Both Clapp, as a solo artist, and the Orange Peels have cultivated a sterling reputation as smart, melodically talented indie-pop artists that capture the slippery essence of living in the Bay Area.

Trespassing continues that lineage with a collection of shimmery pop jewels that dance seductively in the space between dream pop, chillwave and ’80s-style synth. But if you listen closely enough, you’ll also hear the wild and wooly mountain vibe bleeding through. Some of the drums, Clapp says, were even recorded outdoors among the redwoods: “You can hear what the woods sound like up here.”

Trespassing was created during the harrowing winter of 2017, when rain fell by the bucketload on Clapp’s corner of the Santa Cruz Mountains. “In our neighborhood, we got more than 110 inches of rain, which all fell within about two months. The power was constantly going out. Big trees were falling. Roads were going out.
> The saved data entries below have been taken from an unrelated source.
-- ==== Sys2Proof/Syntax.lean ====
section
/-!
DEFINITION. The commands of the hub: one constructor of `Instr` for each row of spec/opcode_table.json, with the operands that
come from outside the hub (what a master writes or asks, what a wire, a pin, a frame or a partner brings). What the hub itself
holds is never an operand: it is read from the state.
-/
namespace Sys2Proof

/-- The paths to the BAR0 registers, in the order of R35. -/
inductive RegPath where
  | pcie | keeper | ring | station | service
deriving DecidableEq, Repr

/-- The access paths of the object dictionary (R433), in the order of R440. -/
inductive Path where
  | pcie | ring | station | service
deriving DecidableEq, Repr

/-- Who asks: the path, with the node id on the ring path or the key slot on the station path, and the IPv4 source on the station
path (R432, R433). -/
structure Requester where
  path : Path
  /-- Node id (ring) or key slot (station); 0 otherwise. -/
  unit : Nat := 0
  /-- IPv4 source (station); 0 otherwise. -/
  ip : Nat := 0
deriving DecidableEq, Repr

/-- A dictionary message (R426): header and data. -/
structure DictMsg where
  op : Nat
  flags : Nat := 0
  token : Nat := 0
  index : Nat := 0
  sub : Nat := 0
  abort : Nat := 0
  arg : Nat := 0
  data : List Byte := []
deriving DecidableEq, Repr

/-- What a host request addresses (R204 to R206, R209): one of the BARs, of BAR0 a read or a write that no register takes; configuration space; or none
of them. -/
inductive HostBar where
  | bar0 | bar2 | bar4 | config | outside
deriving DecidableEq, Repr

/-- How the octets of a host write come (R138, R209): with byte enables that cover whole units, with others, or poisoned. -/
inductive WriteMark where
  | whole | bytes | poisoned
deriving DecidableEq, Repr

/-- An instant that a PHY measures (R39): the LTC and the fraction of a tick, in 0.5 ns. -/
structure PhyStamp where
  tick : BitVec 64
  frac : Fin 5 := 0
deriving DecidableEq, Repr

/-- How a PCIe read of the hub ends (R209): with its data, as a poisoned completion, with Unsupported Request, or with Completer Abort. -/
inductive ReadEnd where
  | data | poisoned | unsupported | aborted
deriving DecidableEq, Repr

/-- Whose fence a marker belongs to (R148, R151): an outbound window, or a BULK queue. -/
inductive FenceOf where
  | window (w : Fin 16)
  | bulk (q : Fin 64)
deriving DecidableEq, Repr

/-- The class a cluster finds VDDIO_k in (R242). -/
inductive BankClass where
  | invalid | v18 | v25 | v33
deriving DecidableEq, Repr

/-- The sources of station time (R41), codes 1 to 3. -/
inductive TimeSource where
  | ptp | ring | tcode
deriving DecidableEq, Repr

/-- The sources of the phase clock (R50), codes 1 to 3. -/
inductive PhaseSource where
  | localMains | ring | nominal
deriving DecidableEq, Repr

/-- A ring frame: the header fields of R89, the payload and the trailer of R92. The result of the trailer check is computed from them
(Machine/Wire.lean). -/
structure RingFrame where
  dst : Nat
  src : Nat := 0
  cls : Nat
  /-- 1 E, 2 W, 3 BOTH, 0 invalid. -/
  path : Nat := 0
  hops : Nat := 0
  type : Nat
  epoch : Nat := 0
  stamp : Bool := false
  seq : Nat := 0
  tag : Nat := 0
  claim : Nat := 0
  wrap : Bool := false
  payload : List Byte := []
  /-- The 32-bit trailer as a number; of a frame that waits in the hub it has no meaning yet. -/
  trailer : Nat := 0
  /-- The body ended with an abort marker (R117). -/
  aborted : Bool := false
  /-- Of a received frame: the fraction of a tick its PHY measured, in 0.5 ns (R39). -/
  frac : Nat := 0
  /-- Of a frame that waits in a transmit lane: its trailer is to be sent inverted (R93); it has been counted in credit-waits (R115); the LTC of its
  receipt plus 1, and the fraction, when its residence time is still to be added (R121). -/
  stomp : Bool := false
  waited : Bool := false
  rxAt : Nat := 0
  /-- Of a frame the hub has extracted with STAMP = 1: the receive stamp of class H that is attached to it (R94). -/
  rxStamp : Option Nat := none
deriving DecidableEq, Repr

/-- The loss of lock at a ring port (R86, R117): which port, and the frame whose body it cut off, if one was in progress. -/
structure LockLoss where
  west : Bool
  mid : Option RingFrame := none
deriving DecidableEq, Repr

/-- What a ring port's lane carries beside frames (R87, R117). -/
inductive RingControl where
  | remoteFault | idle | abortMarker
deriving DecidableEq, Repr

/-- The host AtomicOps (R162). -/
inductive AtomicKind where
  | fetchAdd | swap | cas
deriving DecidableEq, Repr

/-- A received IRIG-B frame (R268): which of the validity conditions hold, and the decoded fields; `year` where the format carries it. -/
structure TcodeFrame where
  bitsOk : Bool := true
  widthsOk : Bool := true
  markersOk : Bool := true
  bcdOk : Bool := true
  parityOk : Bool := true
  year : Option Nat := none
  /-- Day of the year from 1, and seconds of the day. -/
  day : Nat := 1
  secs : Nat := 0
  control : Nat := 0
  /-- The utc-offset in s that the leap-second and offset fields of its IEEE 1344 extension supply, where it carries them (R41). -/
  utc : Option Int := none
  /-- LTC of the leading edge of the reference marker (R268). -/
  start : BitVec 64 := 0
deriving DecidableEq, Repr

/-- A frame received on a CAN bus (R297). -/
structure CanFrame where
  ide : Bool := false
  id : BitVec 29
  /-- RTR, or RRS for FD. -/
  rtr : Bool := false
  fdf : Bool := false
  brs : Bool := false
  esi : Bool := false
  dlc : BitVec 4 := 0
  data : List Byte := []
deriving DecidableEq, Repr

/-- The periodic messages of the PTP unit (R358). -/
inductive PtpKind where
  | sync | announce | pdelayReq
deriving DecidableEq, Repr

/-- A UDP datagram that reaches the keeper (R436, R437). -/
structure UdpRequest where
  mac : BitVec 48
  /-- The 802.1Q tag's control information, where the frame has one. -/
  tag : Option (BitVec 16) := none
  srcIp : BitVec 32
  dstIp : BitVec 32
  srcPort : BitVec 16
  dstPort : BitVec 16
  payload : List Byte
deriving DecidableEq, Repr
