/-- The GOOSE engine (R364 to R378). -/
structure Goose where
  /-- The last ledger entry of each channel by slot * 256 + channel: STAMP64 and byte 15 (R368). -/
  sig : SMap (Option (Nat × Nat)) := []
  /-- The host values: VALUE, QUALITY, STAMP64 (R365). -/
  vals : SMap (Option (Nat × Nat × Nat)) := []
  /-- The members of each block as they were last encoded, and its present interval in ms (R370, R371). -/
  enc : SMap (List (List Byte)) := []
  /-- LTC plus 1 of the last new state of a block, and of the last accepted frame of a subscription (R370, R376). -/
  newAt : SMap Nat := []
  subAt : SMap Nat := []
  interval : SMap Nat := []
  /-- Last value of each mapped member: subscription * 64 + entry; 0 none, 1 false, 2 true (R377). -/
  prev : SMap Nat := []
  /-- t of the last accepted frame of a subscription as STAMP64, and its receive stamp (R378). -/
  subT : SMap Nat := []
  subRx : SMap Nat := []
  recSeq : SMap Nat := []
  /-- LTC plus 1 of the last GOOSE_RX_OVERFLOW. -/
  ovAt : Nat := 0
deriving DecidableEq, Repr

/-- One compared output (R404): the last command of the ACTIVE unit and of this hub as (CMD, PULSE_MS), and the whole record of the
latter. -/
structure DupOut where
  a : Option (Nat × Nat) := none
  s : Option (Nat × Nat) := none
  sRec : List Byte := []
  /-- The window is open. -/
  win : Bool := false
  mismatched : Bool := false
deriving DecidableEq, Repr

/-- Why a claim is being persisted (R392). -/
inductive Persist where
  | start | takeover | swap
  /-- The write goes on; the unit no longer takes the claim. -/
  | dropped
deriving DecidableEq, Repr

/-- The duplex supervisor beside its objects (R388 to R416). -/
structure Duplex where
  /-- Compared outputs by node * 256 + channel. -/
  outs : SMap DupOut := []
  overflowRaised : Bool := false
  mismatchRaised : Bool := false
  foreignAt : Nat := 0
  /-- The peer's digest differs (R389). -/
  digestDiffers : Bool := false
  /-- The claim that is persisted, and the persisted one of a CONTENDING peer. -/
  persisted : Nat := 0
  peerPersisted : Nat := 0
  /-- A write to the store that is awaited: why, and the claim. -/
  persisting : Option (Persist × Nat) := none
  /-- The claim has been confirmed; the unit becomes ACTIVE at the next boundary (R408). -/
  ready : Option (Nat × Nat) := none
  /-- How the present claim was taken: 0 START, 1 TAKEOVER, 2 SWAP. -/
  gained : Nat := 0
  /-- Swap boundary k plus 1; 0 none (R412). -/
  swapK : Nat := 0
  /-- A SWAP_REQUEST of this STANDBY is pending (R411). -/
  requested : Bool := false
  /-- The peer's PREPARE waits for this mirror sequence plus 1 (R412). -/
  prepareSeq : Nat := 0
  /-- Mirroring, sender: next offset of the area, records not yet reported applied (sequence, octets), tags of unacknowledged writes,
  the last record of a resynchronisation plus 1, a resynchronisation is due (R402, R403). -/
  mirPos : Nat := 0
  mirUse : List (Nat × Nat) := []
  mirTags : List Nat := []
  mirUntil : Nat := 0
  resync : Bool := false
  /-- Packets that passed a mirrored queue and wait to be sent, and the ordering epoch last seen (R400, R403). -/
  mirPend : List (Nat × List Byte) := []
  mirEpoch : Nat := 0
  /-- Mirroring, receiver: the offset of the next record. -/
  mirRead : Nat := 0
  /-- Records that have arrived and wait for a locked granule (R163). -/
  mirWaits : Nat := 0
  /-- By group: the cycle plus 1 of the last heartbeat that raised its record, and the highest claim of that cycle (R393, R417). -/
  raisedAt : SMap (Nat × Nat) := []
  /-- The cycle plus 1 in which a SWAP_REQUEST started the present swap (R411). -/
  askedAt : Nat := 0
deriving DecidableEq, Repr

/-- How a request reached the keeper, and where its response goes (R433). -/
inductive Carrier where
  /-- A dictionary command of the table: its response leaves on the requester's path. -/
  | direct
  /-- The mailbox: REQ_SEQ and TARGET (R434). -/
  | mailbox (seq target : Nat)
  /-- A MGMT frame of class 6 (R435). -/
  | ring
  /-- The station: the datagram it came in, and its COUNTER (R436, R437). -/
  | station (q : UdpRequest) (counter : Nat)
  /-- The service port (R439). -/
  | service
deriving DecidableEq, Repr

/-- A request that waits for the keeper (R440). -/
structure KReq where
  by_ : Requester
  msg : DictMsg
  via : Carrier := .direct
  /-- The requester held the stall when the request arrived (R443). -/
  held : Bool := false
  /-- The receive stamp of a ring frame sent with STAMP = 1 (R94). -/
  stamp : Option Nat := none
deriving DecidableEq, Repr

/-- A segmented transfer (R430, R431). -/
structure Session where
  by_ : Requester
  write : Bool
  idx : Nat
  sub : Nat
  total : Nat
  /-- Octets received. -/
  got : Nat := 0
  /-- Received so far, or the snapshot. -/
  data : List Byte := []
deriving DecidableEq, Repr

/-- A saved running image (R452, R585): the configuration format that wrote it and the values by key. -/
structure SavedImage where
  format : Nat
  values : SMap Val
deriving DecidableEq, Repr

/-- The keeper (R422 to R458). -/
structure Keeper where
  /-- HUBSTAT KEEPER_READY. -/
  ready : Bool := false
  /-- The requests that wait, oldest first (at most 32). -/
  waiting : List KReq := []
  sessions : List Session := []
  /-- Who holds the stall, and the LTC at which the lease lapses. -/
  holder : Option Requester := none
  leaseEnd : Nat := 0
  /-- The requests of the election that is open, in order of arrival (R442). -/
  election : List KReq := []
  /-- The mailbox request is unanswered (R434); the request that is being forwarded: node, message, REQ_SEQ, times resent. -/
  mboxBusy : Bool := false
  forward : Option (Nat × DictMsg × Nat × Nat) := none
  /-- A POST made before the keeper was ready (R440), or whose request stands in a locked granule (R163). -/
  mboxEarly : Bool := false
  /-- TOKEN and response of the last request served for a node (R435). -/
  ringLast : SMap (Option (Nat × List Byte)) := []
  /-- The keys, and the persisted ceilings of their counters (R438). -/
  keys : SMap (List Byte) := []
  ceilings : SMap Nat := []
  /-- Station requests that wait for a new ceiling, oldest first: the request, its slot. -/
  ceiling : List (KReq × Nat) := []
  /-- LTC plus 1 of the last DICT_AUTH_FAILED (R437). -/
  authAt : Nat := 0
  /-- LTC at which the keeper started. -/
  since : Nat := 0
  /-- The keeper's clock is gated (R532). -/
  gated : Bool := false
deriving DecidableEq, Repr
The whole mountainside was in a cloud for, like, 90 days.”

It was against this weird backdrop that Clapp wrote most of the material that ended up on Trespassing, including the album’s first track “Camera 2,” an urgent if elegant freak-out that captured the sense of doom on everything from the political situation to the insane winter. “Reality had just fractured,” Clapp recalls, “and that song came out of that surreal feeling.”

“Dawn Tree” is dedicated to a certain tree on the Clapps’ property, which represented a kind of second chance after the rainy season. “One morning, I walked out and there was this crazy refracted light and there was this oak tree. The sun’s coming up behind it, capturing all this moisture in the air. So, yeah, I wrote a song to a tree.”

On top of performing with the Peels and as a solo artist, Clapp works as a mini-mogul in Bay Area indie music with his label, Mystery Lawn Music. In that role, Clapp collaborates with about a dozen Northern California bands in an effort to articulate and capture a distinctively Bay Area sound.

“I’ve spent my whole life in this area,” he says. “And there’s a way that the air feels and how the light looks because you’re on this little spit of land between two giant bodies of water, the San Francisco Bay and the Pacific. I just think there’s something magical about this part of the world.”